» WHAT IS REQUIRED: Lines from the line with "recently sent -/" to the line with "has come, the" in the entries below, and only those, must be output exactly, with both ends included.

⁂

/-- The log port and the trace SRAM (15). -/
structure Log where
  /-- 15 R348: outbound credits 0–1,023 -/
  credits : Nat := 0
  /-- 15 R351: type mask; R355: decimation and boundaries since the last set -/
  mask    : Word := 0x000021A6#32
  dec     : BitVec 8 := 32
  decCnt  : Nat := 0
  decNew  : Bool := false
  /-- 15 Table 15.1: next `seq`, `gap` and `brk` per type, 32 types -/
  seqs    : List (BitVec 16) := List.replicate 32 0
  gaps    : BitVec 32 := 0
  brks    : BitVec 32 := 0
  /-- 15 R352: class queues, oldest first; consecutive packets of classes 0 and 1 sent -/
  q0      : List Packet := []
  q1      : List Packet := []
  q2      : List Packet := []
  run01   : Nat := 0
  /-- 15 R351: records waiting to form a packet: events, throttle records, each in flits with their packet stamp -/
  evWait  : List (BitVec 128) := []
  thrWait : List (BitVec 128) := []
  thrStamp : Time := 0
  /-- 15 R351: uptime at which the first waiting event and throttle record was formed -/
  evAt    : Nat := 0
  thrAt   : Nat := 0
  /-- 15 R355: first tile position of the telemetry packets deferred -/
  defer   : List Nat := []
  /-- 15 R353: outbound drops; 15 R361: inbound flits discarded; trace drops, 32-bit -/
  drops   : Cnt := 0
  discards : Cnt := 0
  traceDrops : Cnt := 0
  /-- 15 R347: packet most recently sent -/
  sent    : Option Packet := Option.none
  /-- 15 R359: capture armed, running, groups, start instant, bytes held -/
  armed   : Bool := false
  runs    : Bool := false
  groups  : BitVec 8 := 0
  armAt   : Time := 0
  held    : Nat := 0
  /-- 15 R360: dumps under way, oldest first: next offset, end, mailbox -/
  dumps   : List (Nat × Nat × Option (BitVec 3)) := []
  /-- 15 R352: the class whose oldest packet holds the port while it waits for credits -/
  hold    : Option (BitVec 2) := Option.none
  /-- 15 R350: uptime at which the packet most recently sent began -/
  sentAt  : Nat := 0
  /-- 15 R358: trace SRAM contents as (address, byte) cells in canonical form -/
  mem     : List Host.Cell := []
  /-- 06 R166, R168: weight SRAM contents as (address, byte) cells in canonical form -/
  wmem    : List Host.Cell := []
  /-- 15 R361: the transfer in hand first, then those that wait -/
  inbound : List Inbound := []
  /-- 15 R353: captures waiting in their source -/
  capWait : List Packet := []
deriving DecidableEq, Repr, Inhabited

/-- The chart in force for one class (16 Table 16.8). -/
structure Chart where
  maxCode : BitVec 16 := 40960
  head    : BitVec 5 := 0
  vmax    : BitVec 10 := 950
  peak    : Word := 2000000
  burst   : Word := 2000000
  sus     : Word := 2000000
  tight   : Bool := false
deriving DecidableEq, Repr, Inhabited

/-- One attested session (16 R376). -/
structure Sess where
  operator : Bool
  /-- key exchange done, FINISH not yet -/
  half   : Bool
  /-- uptime of the last secured message -/
  lastAt : Nat
  /-- transcript of the handshake, the key of the requester's finish, the requester's certificate chain as far as it has come, the
  encapsulated step: 0 none, 1 digests due, 2 and 3 digests and certificate asked for, 4 done (log 13) -/
  th     : List Byte := []
  fin    : List Byte := []
  peer   : List Byte := []
  encap  : Nat := 0
deriving DecidableEq, Repr, Inhabited

/-- The fused array of a part fresh from wafer test (log 11): the chart records of the three classes (16 Table 16.8) carry
the values that `Chart` has at reset, the scale codes are those of Table 7.7, and every other bit is unblown. -/
def fuseReset : BitVec 3776 :=
  let r : Nat := 40960 + 950 * 2 ^ 21 + 2000 * 2 ^ 32 + 2000 * 2 ^ 44 + 2000 * 2 ^ 56
  BitVec.ofNat 3776 ((r + r * 2 ^ 72 + r * 2 ^ 144 + 0x90888E * 2 ^ 216) * 2 ^ 3536)

/-- Fuses, keys, chart and sessions (16). -/
structure Trust where
  /-- 16 R364: the three copies of the fuse array, 3,776 bits each (log 11) -/
  fuse0   : BitVec 3776 := fuseReset
  fuse1   : BitVec 3776 := fuseReset
  fuse2   : BitVec 3776 := fuseReset
  /-- 16 R364: the one-time programmable region, 4 KiB (log 11) -/
  otp     : List Byte := []
  /-- 16 R382: chart in force of classes 1–3 -/
  charts  : List Chart := List.replicate 3 {}
  /-- 16 R384: tightenings taken in ROM, by class, which take effect at RUN -/
  tightWait : List (Nat × Chart) := []
  /-- 16 R371: DeviceID key derived and locked; key of the firmware -/
  devKey  : Option (BitVec 384) := Option.none
  devLock : Bool := false
  aliasKey : Option (BitVec 384) := Option.none
  /-- 16 R373: signatures made again -/
  retries : Cnt := 0
  /-- 16 R376: sessions 1–7 by handle -/
  sess    : List (Option Sess) := List.replicate 8 Option.none
  /-- 16 R375: versions and algorithms negotiated on the plain connection: 0 none, 1 version, 2 capabilities, 3 algorithms -/
  conn    : Nat := 0
  /-- 16 R375: the capability flags of the requester on the plain connection -/
  reqCaps : Word := 0
  /-- 16 R372: the certificate chain of slot 0, its bytes free (log 13) -/
  chain   : List Byte := []
  /-- 16 R375, R380: transcripts that signatures cover: negotiation, certificates, measurements (log 13) -/
  vca     : List Byte := []
  certT   : List Byte := []
  measT   : List Byte := []
  /-- 16 R379: digest of the loaded container up to `sig_ofs` and of its signing key -/
  progDig : BitVec 384 := 0
  progKey : BitVec 384 := 0
deriving DecidableEq, Repr, Inhabited

/-- One crossing's state (12 R311 to R314). -/
structure Xing where
  own    : BitVec 8 := 0
  other  : BitVec 8 := 0
  stale  : Bool := false
  gap    : Bool := false
  failed : Bool := false
  fails  : Nat := 0
  /-- 12 R309: `xing_timeout` has been raised for the present stop of the other side's clock -/
  toSeen : Bool := false
  tos    : Cnt := 0
  drops  : Cnt := 0
  stales : Cnt := 0
deriving DecidableEq, Repr, Inhabited
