-- ==== Sys2Proof/Machine/Resolve.lean ====
section
/-! DEFINITION. How keystones resolve and what ends them: validation of an action, abort, revalidation, commit at the launch
edge, fencing and the halt (08; 17 R395 to R398; 09 R261; 05 R153). -/

namespace Sys2Proof.Machine

open Sys2Proof

/-! ## Validation of one action (08 R216, R217, R221) -/

/-- The record fits Tables 8.1 and 8.2. -/
def actForm (a : BitVec 128) : Bool :=
  let v := actValue a
  let t := actTarget a
  actRsv a == 0 && (match actKind a with
  | 1 => decide (v < 65536)
  | 2 | 3 | 4 | 5 | 6 => v == 0
  | 7 | 8 | 9 => true
  | 10 => decide (t < 8) && decide (500 ≤ v) && decide (v ≤ 950)
  | 11 => decide (t < 3) && decide (v < 2 ^ 32)
  | 12 => t == 0 && decide (1 ≤ v) && decide (v ≤ 192)
  | _ => false)

/-- The kind of target an action names: 0 tile, 1 rail, 2 limit, 3 host throttle rate. -/
def actScope (a : BitVec 128) : Nat :=
  if actKind a ≤ 9 then 0 else actKind a - 9

def sameTarget (a b : BitVec 128) : Bool := actScope a == actScope b && actTarget a == actTarget b

/-- The changes of tile i that a list of actions carries, in order. -/
def chgsOn (i : Nat) (l : List (BitVec 128)) : List TChg :=
  (l.filter (fun a => decide (actScope a = 0) && decide (actTarget a = i))).filterMap actChg

/-- The groups of R217 that changes of one tile take in turn, each judged on the state expected after those before it (R218). -/
def groupsIn : Exp → List TChg → List Nat
  | _, [] => []
  | e, c :: r => groupsOf e c ++ groupsIn (e.apply c) r

/-- An action meets another of its target and group: of the same keystone before it, of another keystone with the same T, or a move
or swap that a command has scheduled for T (08 R217, 04 Table 4.10). -/
def State.actClash (s : State) (k T : Nat) (prior : List (BitVec 128)) (a : BitVec 128) : Bool :=
  let i := actTarget a
  let others := (((enumFrom' 0 s.keys.slots).filter (fun p => p.2.live && p.1 != k && decide (s.key p.2.t = T))).map (fun p => p.2.acts))
  match actChg a with
  | some c =>
    let e0 := s.expAt i T (some k) []
    let mine := chgsOn i prior
    let gs := groupsOf (mine.foldl Exp.apply e0) c
    (prior :: others).any (fun l => (groupsIn e0 (chgsOn i l)).any gs.contains) ||
    (gs.contains 0 && (s.tile i).sched.any (fun x => decide (s.key x.at_ = T) && !x.auto && x.moves))
  | none => (prior :: others).any (fun l => l.any (fun b => sameTarget a b))

/-- The lead of a rail action: longer on a faulted link (08 Table 8.2). -/
def State.railLead (s : State) (r : Nat) : Nat := if bit s.power.avsBad (linkOf r) then 20000000 else 4000000

/-- Refusals of a power limit against the ceiling and the other limits (09 R243). -/
def State.limitErrs (s : State) (which v : Nat) (lims : List Nat) : List Resp :=
  (if (which = 0 && v < 10000) || (which = 1 && v > lims.getD 0 0) || (which = 2 && v > lims.getD 1 0)
    then [refR stBadArg 0 { item := 0x0E, idx := which }] else []) ++
  (if v > s.ceiling which then [chartR 5 { item := 0x0E, idx := which }] else [])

⁂

» EXERCISE ANSWER:
  /-- 15 R347: packet most recently sent -/
  sent    : Option Packet := Option.none
  /-- 15 R359: capture armed, running, groups, start instant, bytes held -/
  armed   : Bool := false
  runs    : Bool := false
  groups  : BitVec 8 := 0
  armAt   : Time := 0
  held    : Nat := 0
  /-- 15 R360: dumps under way, oldest first: next offset, end, mailbox -/
  dumps   : List (Nat × Nat × Option (BitVec 3)) := []
  /-- 15 R352: the class whose oldest packet holds the port while it waits for credits -/
  hold    : Option (BitVec 2) := Option.none
  /-- 15 R350: uptime at which the packet most recently sent began -/
  sentAt  : Nat := 0
  /-- 15 R358: trace SRAM contents as (address, byte) cells in canonical form -/
  mem     : List Host.Cell := []
  /-- 06 R166, R168: weight SRAM contents as (address, byte) cells in canonical form -/
  wmem    : List Host.Cell := []
  /-- 15 R361: the transfer in hand first, then those that wait -/
  inbound : List Inbound := []
  /-- 15 R353: captures waiting in their source -/
  capWait : List Packet := []
deriving DecidableEq, Repr, Inhabited

/-- The chart in force for one class (16 Table 16.8). -/
structure Chart where
  maxCode : BitVec 16 := 40960
  head    : BitVec 5 := 0
  vmax    : BitVec 10 := 950
  peak    : Word := 2000000
  burst   : Word := 2000000
  sus     : Word := 2000000
  tight   : Bool := false
deriving DecidableEq, Repr, Inhabited

/-- One attested session (16 R376). -/
structure Sess where
  operator : Bool
  /-- key exchange done, FINISH not yet -/
  half   : Bool
  /-- uptime of the last secured message -/
  lastAt : Nat
  /-- transcript of the handshake, the key of the requester's finish, the requester's certificate chain as far as it has come, the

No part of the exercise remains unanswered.